Steve Denes of northern Virginia came to Sunlight for the first time this year with a group of friends who get together every New Year’s Eve.

“We pick one place and meet,” he said. “This year it was Sunlight.”

Denes said he’s skied at Breckenridge, Copper Mountain and other “mega-resorts,” but likes Sunlight because, even with crowds, it’s not crowded like other areas.

“It’s a fun, friendly place,” he said. “We’ll definitely come back.”

For Sadie, Tim and Adam McCrays, a Sunlight Christmas is a no-brainer. The Kansas City family has been coming to the area over the holidays for 16 years.

“We first learned about Sunlight through some Kansas City friends who’d moved to Glenwood,” said Sadie. “We’ve been coming here for the Christmas holiday ever since.”

The family stays at the Red Mountain Inn every year.

“When we leave, we make a reservation for the following Christmas,” said Tim.

And although they’ve tried other resorts, they’re sold on Sunlight.
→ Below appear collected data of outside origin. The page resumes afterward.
-- ==== Sys2Proof/Syntax.lean ====
section
/-! DEFINITION. The commands of DCSC: one constructor of `Instr` per row of spec/opcode_table.json (30_encoding.md R92), and
the tagged broadcast-or-device target of R96. -/

namespace Sys2Proof

/-- `target` of R96: the source's "distinct tagged variant (not a magic index)". -/
inductive Target where
  /-- Every device of the chain (BC = 1). -/
  | all
  /-- The device with this index (BC = 0, the whole DEV field, R91). -/
  | dev (index : Nat)
deriving DecidableEq, Repr

/-- A command. A row number and a device index are unsigned numbers that the machine compares (R91, R151, R156), so they
are `Nat`; WellFormed.lean says they fit their 8-bit fields. Brightness, patterns, register addresses and data are bytes. -/
inductive Instr where
  /-- INIT (R180). -/
  | init
  /-- SETB (R185). -/
  | setb (level : Byte)
  /-- CLEAR (R188). -/
  | clear
  /-- DROWD, BC = 0 (R156). -/
  | drowd (row : Nat) (pattern : Byte) (dev : Nat)
  /-- DROWD.ALL, BC = 1 (R156); the pseudo-instruction DROW (R101). -/
  | drowdAll (row : Nat) (pattern : Byte)
  /-- WREG, BC = 0 (R160). -/
  | wreg (addr data : Byte) (dev : Nat)
  /-- WREG.ALL, BC = 1 (R160); NOPF is `wregAll 0 0` (R101). -/
  | wregAll (addr data : Byte)
deriving DecidableEq, Repr

end Sys2Proof
end

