-- ==== Sys2Proof/Laws/Chain.lean ====
section
/-! SUPPORT. The chain keeps its shape, and what one line transition does to it (44_device_chain.md R210 to R219). -/

namespace Sys2Proof.Machine

/-! ### Shape -/

@[simp] theorem shiftDevices_length (din : TriBit) (ds : List Device) : (shiftDevices din ds).length = ds.length := by
  induction ds generalizing din with
  | nil => rfl
  | cons d ds ih => simp [shiftDevices, ih]

theorem shiftDevices_sr_length {din : TriBit} {ds : List Device} (h : ∀ d ∈ ds, d.sr.length = 16) :
    ∀ d ∈ shiftDevices din ds, d.sr.length = 16 := by
  induction ds generalizing din with
  | nil => simp [shiftDevices]
  | cons d ds ih =>
    intro d' hd'
    rcases List.mem_cons.1 hd' with rfl | hd'
    · simp [Device.shiftIn, h d (by simp)]
    · exact ih (fun x hx => h x (by simp [hx])) d' hd'

@[simp] theorem Device.commit_sr (cfg : Config) (d : Device) : (d.commit cfg).sr = d.sr := by
  unfold Device.commit; split <;> rfl

@[simp] theorem Device.violate_sr (d : Device) : d.violate.sr = d.sr := rfl

@[simp] theorem Device.violate_regs (d : Device) : d.violate.regs = DevRegs.unknown := rfl

theorem Chain.unknown_shaped (n : Nat) : (Chain.unknown n).Shaped n := by
  refine ⟨by simp [Chain.unknown], fun d hd => ?_⟩
  rw [Chain.unknown, List.mem_replicate] at hd
  simp [hd.2, Device.unknown]

/-- No line transition changes the number of devices or the width of a shift register (R212). -/
theorem Chain.observe_shaped {cfg : Config} {before after : Out} {c : Chain} (h : c.Shaped cfg.n) :
    (c.observe cfg before after).Shaped cfg.n := by
  unfold Chain.observe
  split
  · split
    · exact ⟨by simpa [Chain.clkRise] using h.1, shiftDevices_sr_length h.2⟩
    · split
      · exact h
      · split
        · unfold Chain.loadRise
          split
          · exact ⟨by simpa using h.1, by simpa using h.2⟩
          · exact ⟨by simpa using h.1, by simpa using h.2⟩
        · exact h
  · exact Chain.unknown_shaped cfg.n

/-! ### Transitions -/

/-- While the lines are undriven on either side of the cycle, everything is ⊥ (R219). -/
theorem Chain.observe_undriven {cfg : Config} {before after : Out} {c : Chain} (h : before.oe = false ∨ after.oe = false) :
    c.observe cfg before after = Chain.unknown cfg.n := by
  rcases h with h | h <;> simp [Chain.observe, h]

/-- Driven lines that keep their levels do nothing (R210). -/
theorem Chain.observe_same {cfg : Config} {o : Out} {c : Chain} (h : o.oe = true) : c.observe cfg o o = c := by
  cases hc : o.clk <;> cases hl : o.load <;> simp [Chain.observe, h, rises, falls, Out.line, hc, hl]

/-- A DATA write moves nothing (R210, R215: only CLK and LOAD edges act). -/
theorem Chain.observe_data {cfg : Config} {o : Out} {c : Chain} (h : o.oe = true) (x : Bool) :
    c.observe cfg o (o.perform ⟨.data, x⟩) = c := by
  cases hc : o.clk <;> cases hl : o.load <;> simp [Chain.observe, h, rises, falls, Out.line, Out.perform, hc, hl]

/-- A CLK write of 0 moves nothing (R215: a falling CLK edge does nothing). -/
theorem Chain.observe_clkLow {cfg : Config} {o : Out} {c : Chain} (h : o.oe = true) :
    c.observe cfg o (o.perform ⟨.clk, false⟩) = c := by
  cases hc : o.clk <;> cases hl : o.load <;> simp [Chain.observe, h, rises, falls, Out.line, Out.perform, hc, hl]

/-- CLK from 0 to 1 shifts every device (R215). -/
theorem Chain.observe_clkRise {cfg : Config} {o : Out} {c : Chain} (h : o.oe = true) (hc : o.clk = false) :
    c.observe cfg o (o.perform ⟨.clk, true⟩) = c.clkRise (o.perform ⟨.clk, true⟩) := by
  simp [Chain.observe, h, rises, Out.line, Out.perform, hc]

/-- LOAD from 1 to 0 starts the edge count (R216). -/
theorem Chain.observe_loadFall {cfg : Config} {o : Out} {c : Chain} (h : o.oe = true) (hl : o.load = true) :
    c.observe cfg o (o.perform ⟨.load, false⟩) = c.loadFall := by
  cases hc : o.clk <;> simp [Chain.observe, h, rises, falls, Out.line, Out.perform, hc, hl]

/-- LOAD from 0 to 1 commits (R216). -/
theorem Chain.observe_loadRise {cfg : Config} {o : Out} {c : Chain} (h : o.oe = true) (hl : o.load = false) :
    c.observe cfg o (o.perform ⟨.load, true⟩) = c.loadRise cfg := by
  cases hc : o.clk <;> simp [Chain.observe, h, rises, falls, Out.line, Out.perform, hc, hl]

/-- Events performed one list after another (R68). -/
theorem performAll_append (cfg : Config) (es fs : List Event) (oc : Out × Chain) :
    performAll cfg (es ++ fs) oc = performAll cfg fs (performAll cfg es oc) := by
  simp [performAll, List.foldl_append]

@[simp] theorem performAll_nil (cfg : Config) (oc : Out × Chain) : performAll cfg [] oc = oc := rfl

@[simp] theorem performAll_cons (cfg : Config) (e : Event) (es : List Event) (oc : Out × Chain) :
    performAll cfg (e :: es) oc = performAll cfg es (performOn cfg oc e) := rfl

/-- The output registers do not depend on the chain (R130). -/
theorem performAll_fst (cfg : Config) (es : List Event) (oc : Out × Chain) :
    (performAll cfg es oc).1 = es.foldl Out.perform oc.1 := by
  induction es generalizing oc with
  | nil => rfl
  | cons e es ih => exact ih _

/-- Performing events keeps the chain's shape (R212). -/
theorem performAll_shaped {cfg : Config} {es : List Event} {oc : Out × Chain} (h : oc.2.Shaped cfg.n) :
    (performAll cfg es oc).2.Shaped cfg.n := by
  induction es generalizing oc with
  | nil => exact h
  | cons e es ih => exact ih (Chain.observe_shaped h)


end Sys2Proof.Machine
end

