/-- An access that touches the window is not outside it (R62). -/
theorem windowHit_ne_outside {base addr n : Nat} (hhi : addr < base + 16) (hlo : base < addr + n) :
    windowHit base addr n ≠ .outside := by
  unfold windowHit
  rw [if_pos ⟨hhi, hlo⟩]
  repeat' split
  all_goals simp

/-- An access that touches the window and is not 4 bytes at a multiple of 4 is a bus error: it is not outside, and it is at no
register (R62). -/
theorem windowHit_eq_busError {base addr n : Nat} (hb : base % 16 = 0) (hhi : addr < base + 16) (hlo : base < addr + n)
    (hna : ¬ (n = 4 ∧ addr % 4 = 0)) : windowHit base addr n = .busError := by
  cases hhit : windowHit base addr n with
  | busError => rfl
  | outside => exact absurd hhit (windowHit_ne_outside hhi hlo)
  | reg r =>
    obtain ⟨hn, haddr⟩ := windowHit_eq_reg hhit
    have hr := r.offset_mod_four
    exact absurd ⟨hn, by omega⟩ hna

/-! ### Accesses that fault and accesses that are answered (R62) -/

theorem State.access_read_busError {s : State} {addr n : Nat} (h : windowHit s.cfg.base addr n = .busError) :
    s.access (.read addr n) = .fault (.busError addr n) := by
  simp [State.access, h]

theorem State.access_write_busError {s : State} {addr : Nat} {bytes : List Byte}
    (h : windowHit s.cfg.base addr bytes.length = .busError) :
    s.access (.write addr bytes) = .fault (.busError addr bytes.length) := by
  simp [State.access, h]

/-- A word written to a register is always answered: acceptance takes every word, and the other registers refuse none (R61,
R97). -/
theorem State.writeWindow_next (s : State) (r : WindowReg) (w : Word) : ∃ a, s.writeWindow r w = .next a := by
  cases r with
  | cmd =>
    rcases s.accept_next w with ⟨_, -, h⟩ | ⟨-, h⟩
    · exact ⟨_, h⟩
    · exact ⟨_, h⟩
  | status => exact ⟨_, rfl⟩
  | pins => exact ⟨_, rfl⟩
  | reserved => exact ⟨_, rfl⟩

/-- Four bytes are the lanes of some word (R64). -/
theorem exists_wordLanes {bytes : List Byte} (h : bytes.length = 4) : ∃ w, bytes = wordLanes w := by
  obtain ⟨b0, b1, b2, b3, rfl⟩ := List.length_eq_four.1 h
  exact ⟨_, (wordLanes_of_wordOfLanes rfl).symm⟩

/-- A fault of the access is the step's (R62, R244). -/
theorem step_fault_of_access {s : State} {acc : Access} {f : Fault} (hr : s.rstAsserted = false)
    (hacc : s.hostAccess = some acc) (h : s.access acc = .fault f) : step s = .fault f := by
  simp [step, hr, State.hostCycle_of_access hacc, h]

/-- An answered access lets the step go on to a next state (R63). -/
theorem step_next_of_access {s a : State} {acc : Access} (hr : s.rstAsserted = false)
    (hacc : s.hostAccess = some acc) (h : s.access acc = .next a) : ∃ t, step s = .next t :=
  ⟨(s.passCycle a).takeInputs s.hostRest, by simp [step, hr, State.hostCycle_of_access hacc, h]⟩

/-! ### A read beside an idle cycle (R65) -/

/-- The sequencer neither reads nor writes the log of reads. -/
theorem State.sequence_with_reads (a : State) (rs : List ReadEntry) :
    { a with reads := rs }.sequence = { a.sequence with reads := rs } := by
  unfold State.sequence
  dsimp only
  split
  · rfl
  · split <;> rfl

/-- What passes beside the access leaves the log of reads the access left, and depends on no entry of it (R65). -/
theorem State.passCycle_with_reads (s a : State) (rs : List ReadEntry) :
    s.passCycle { a with reads := rs } = { s.passCycle a with reads := rs } := by
  unfold State.passCycle
  rw [State.sequence_with_reads]
  cases s.busy <;> rfl

/-! ### The statements -/

/-- Settles O18. An access that touches the window off the registers is a bus error (`windowHit_eq_busError`); an aligned word is
at a register (`exists_windowReg`), and every register answers. That an access which touches the window only in part is one to
it, and so is one of width 0 at BASE+1..BASE+15, is the model's choice (logs 9 and 20). -/
theorem onlyAlignedWordsAreAdmitted : Obligations.OnlyAlignedWordsAreAdmitted := by
  refine fun s hr hb => ⟨fun addr n hacc hhi hlo hna => ?readFault, fun addr bytes hacc hhi hlo hna => ?writeFault,
    fun addr hacc hhi hlo h4 => ?readNext, fun addr bytes hacc hhi hlo h4 hlen => ?writeNext⟩
  case readFault =>
    exact step_fault_of_access hr hacc (State.access_read_busError (windowHit_eq_busError hb hhi hlo hna))
  case writeFault =>
    exact step_fault_of_access hr hacc (State.access_write_busError (windowHit_eq_busError hb hhi hlo hna))
  case readNext =>
    obtain ⟨r, rfl⟩ := exists_windowReg hb hlo hhi h4
    exact step_next_of_access hr hacc (s.access_read r)
  case writeNext =>
    obtain ⟨r, rfl⟩ := exists_windowReg hb hlo hhi h4
    obtain ⟨w, rfl⟩ := exists_wordLanes hlen
    obtain ⟨a, ha⟩ := s.writeWindow_next r w
    exact step_next_of_access hr hacc ((s.access_write r w).trans ha)

/-- Settles O19: a read adds its entry to the log, which nothing else of the cycle reads or writes (`passCycle_with_reads`), and a
write to the reserved offset leaves S(n) as it is. -/
theorem readsHaveNoSideEffect : Obligations.ReadsHaveNoSideEffect := by
  refine ⟨fun s r rest hr hh => ?read, fun s => ⟨rfl, rfl, rfl, rfl⟩, fun s w rest hr hh => ?write⟩
  case read =>
    have ha : s.hostCycle = .next (s.returnRead (s.cfg.base + r.offset) (s.readWindow r)) :=
      (State.hostCycle_of_access (State.hostAccess_of_host hh)).trans (s.access_read r)
    refine ⟨_, _, step_of_hostCycle hr hh (by simp) ha, step_idle hr rest, ?_⟩
    rw [State.returnRead, State.passCycle_with_reads]
    rfl
  case write =>
    have ha : s.hostCycle = .next s :=
      (State.hostCycle_of_access (State.hostAccess_of_host hh)).trans (s.access_write .reserved w)
    rw [step_of_hostCycle hr hh (by simp) ha, step_idle hr rest]

end Sys2Proof.Machine
end

section
/-! SUPPORT. The decoder and the encoder are inverse to each other, the rows of the opcode table are what the decoder tells apart,
and the word column of the assembler is the packed word; and the statements about the encoding they settle (30_encoding.md R90 to
R101). -/

namespace Sys2Proof

/-! ### Words by their fields (R90) -/

/-- A word is packed from these fields exactly when they are its fields (R90). -/
theorem eq_packWord_iff {w : Word} {op : BitVec 4} {bc : BitVec 1} {rsv : BitVec 3} {dev a d : Byte} :
    w = packWord op bc rsv dev a d ↔
      fieldOp w = op ∧ fieldBc w = bc ∧ fieldRsv w = rsv ∧ fieldDev w = dev ∧ fieldA w = a ∧ fieldD w = d := by
  constructor
  · rintro rfl
    simp
  · rintro ⟨rfl, rfl, rfl, rfl, rfl, rfl⟩
    exact (packWord_fields w).symm

/-- Bits within a part of a word that is zero are zero. -/
theorem extractLsb'_eq_zero_of_within {n start len start' len' : Nat} {w : BitVec n} (h : w.extractLsb' start len = 0)
    (hlo : start ≤ start') (hhi : start' + len' ≤ start + len) : w.extractLsb' start' len' = 0 := by
  refine BitVec.eq_of_getLsbD_eq fun k hk => ?_
  have hbit := congrArg (BitVec.getLsbD · (start' - start + k)) h
  have hin : start' - start + k < len := by omega
  have hpos : start + (start' - start + k) = start' + k := by omega
  simpa [BitVec.getLsbD_extractLsb', hk, hin, hpos] using hbit

/-! ### Decoding and encoding (R93, R96) -/

/-- Every reserved bit of a legal word is zero (R93). -/
theorem fieldRsv_of_legal {w : Word} (h : legal w = true) : fieldRsv w = 0 := by
  simp only [legal, Bool.and_eq_true, beq_iff_eq] at h
  exact h.1

/-- A word with no bit set below the opcode, as INIT and CLEAR have it, is its packed opcode (R93). -/
theorem eq_packWord_of_operandBits {w : Word} (h : w.extractLsb' 0 28 = 0) : w = packWord (fieldOp w) 0 0 0 0 0 := by
  have zero {start len : Nat} (hhi : start + len ≤ 28) : w.extractLsb' start len = 0 :=
    extractLsb'_eq_zero_of_within h (Nat.zero_le start) (by omega)
  exact eq_packWord_iff.2 ⟨rfl, zero (by decide), zero (by decide), zero (by decide), zero (by decide), zero (by decide)⟩

/-- A word with no bit set between the opcode and D, as SETB has it, is its packed opcode and D (R93). -/
theorem eq_packWord_of_setbBits {w : Word} (h : w.extractLsb' 8 20 = 0) :
    w = packWord (fieldOp w) 0 0 0 0 (fieldD w) := by
  have zero {start len : Nat} (hlo : 8 ≤ start) (hhi : start + len ≤ 28) : w.extractLsb' start len = 0 :=
    extractLsb'_eq_zero_of_within h hlo (by omega)
  exact eq_packWord_iff.2 ⟨rfl, zero (by decide) (by decide), zero (by decide) (by decide), zero (by decide) (by decide),
    zero (by decide) (by decide), rfl⟩

/-- A byte read as a number fits its field (R91). -/
@[simp] theorem fitsField_toNat (b : Byte) : fitsField b.toNat = true := by
  simpa [fitsField] using b.isLt

theorem fitsField_iff {v : Nat} : fitsField v = true ↔ v < 256 := by simp [fitsField]

/-- A number that fits its field is not cut down there (R100). -/
theorem mod_of_fitsField {v : Nat} (h : fitsField v = true) : v % 256 = v := Nat.mod_eq_of_lt (fitsField_iff.1 h)

/-- The word of a well-formed command is legal (R93). -/
theorem legal_encode {i : Instr} (h : i.wellFormed = true) : legal (encode i) = true := by
  cases i with
  | init => exact Laws.EncodeLegal.init h
  | setb level => exact Laws.EncodeLegal.setb level h
  | clear => exact Laws.EncodeLegal.clear h
  | drowd row pattern dev => exact Laws.EncodeLegal.drowd row pattern dev h
  | drowdAll row pattern => exact Laws.EncodeLegal.drowdAll row pattern h
  | wreg addr data dev => exact Laws.EncodeLegal.wreg addr data dev h
  | wregAll addr data => exact Laws.EncodeLegal.wregAll addr data h

/-- Decoding the word of a well-formed command gives the command back (R96). -/
theorem decode_encode {i : Instr} (h : i.wellFormed = true) : decode (encode i) = .ok i := by
  unfold decode
  rw [if_pos (legal_encode h)]
  cases i with
  | init => simp [encode]
  | setb => simp [encode]
  | clear => simp [encode]
  | drowd row pattern dev =>
    obtain ⟨hrow, hdev⟩ : fitsField row = true ∧ fitsField dev = true := by simpa [Instr.wellFormed] using h
    simp [encode, mod_of_fitsField hrow, mod_of_fitsField hdev]
  | drowdAll row pattern =>
    have hrow : fitsField row = true := h
    simp [encode, mod_of_fitsField hrow]
  | wreg addr data dev =>
    have hdev : fitsField dev = true := h
    simp [encode, mod_of_fitsField hdev]
  | wregAll => simp [encode]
“I’ve skied at other places in Utah and Colorado, and Sunlight’s lift lines are nothing in comparison,” said Sadie McCrays. “Even at the busiest times at Sunlight, we’ve never waited longer than seven minutes.”

“I’ve skied at Keystone, and once we went to Breckenridge for Christmas,” Tim McCrays said. “Never again. Even last Saturday, when it was the most crowded I’ve ever seen it here, it was nothing like the crowds at Breckenridge. That’s why we drive an extra three hours to ski here.”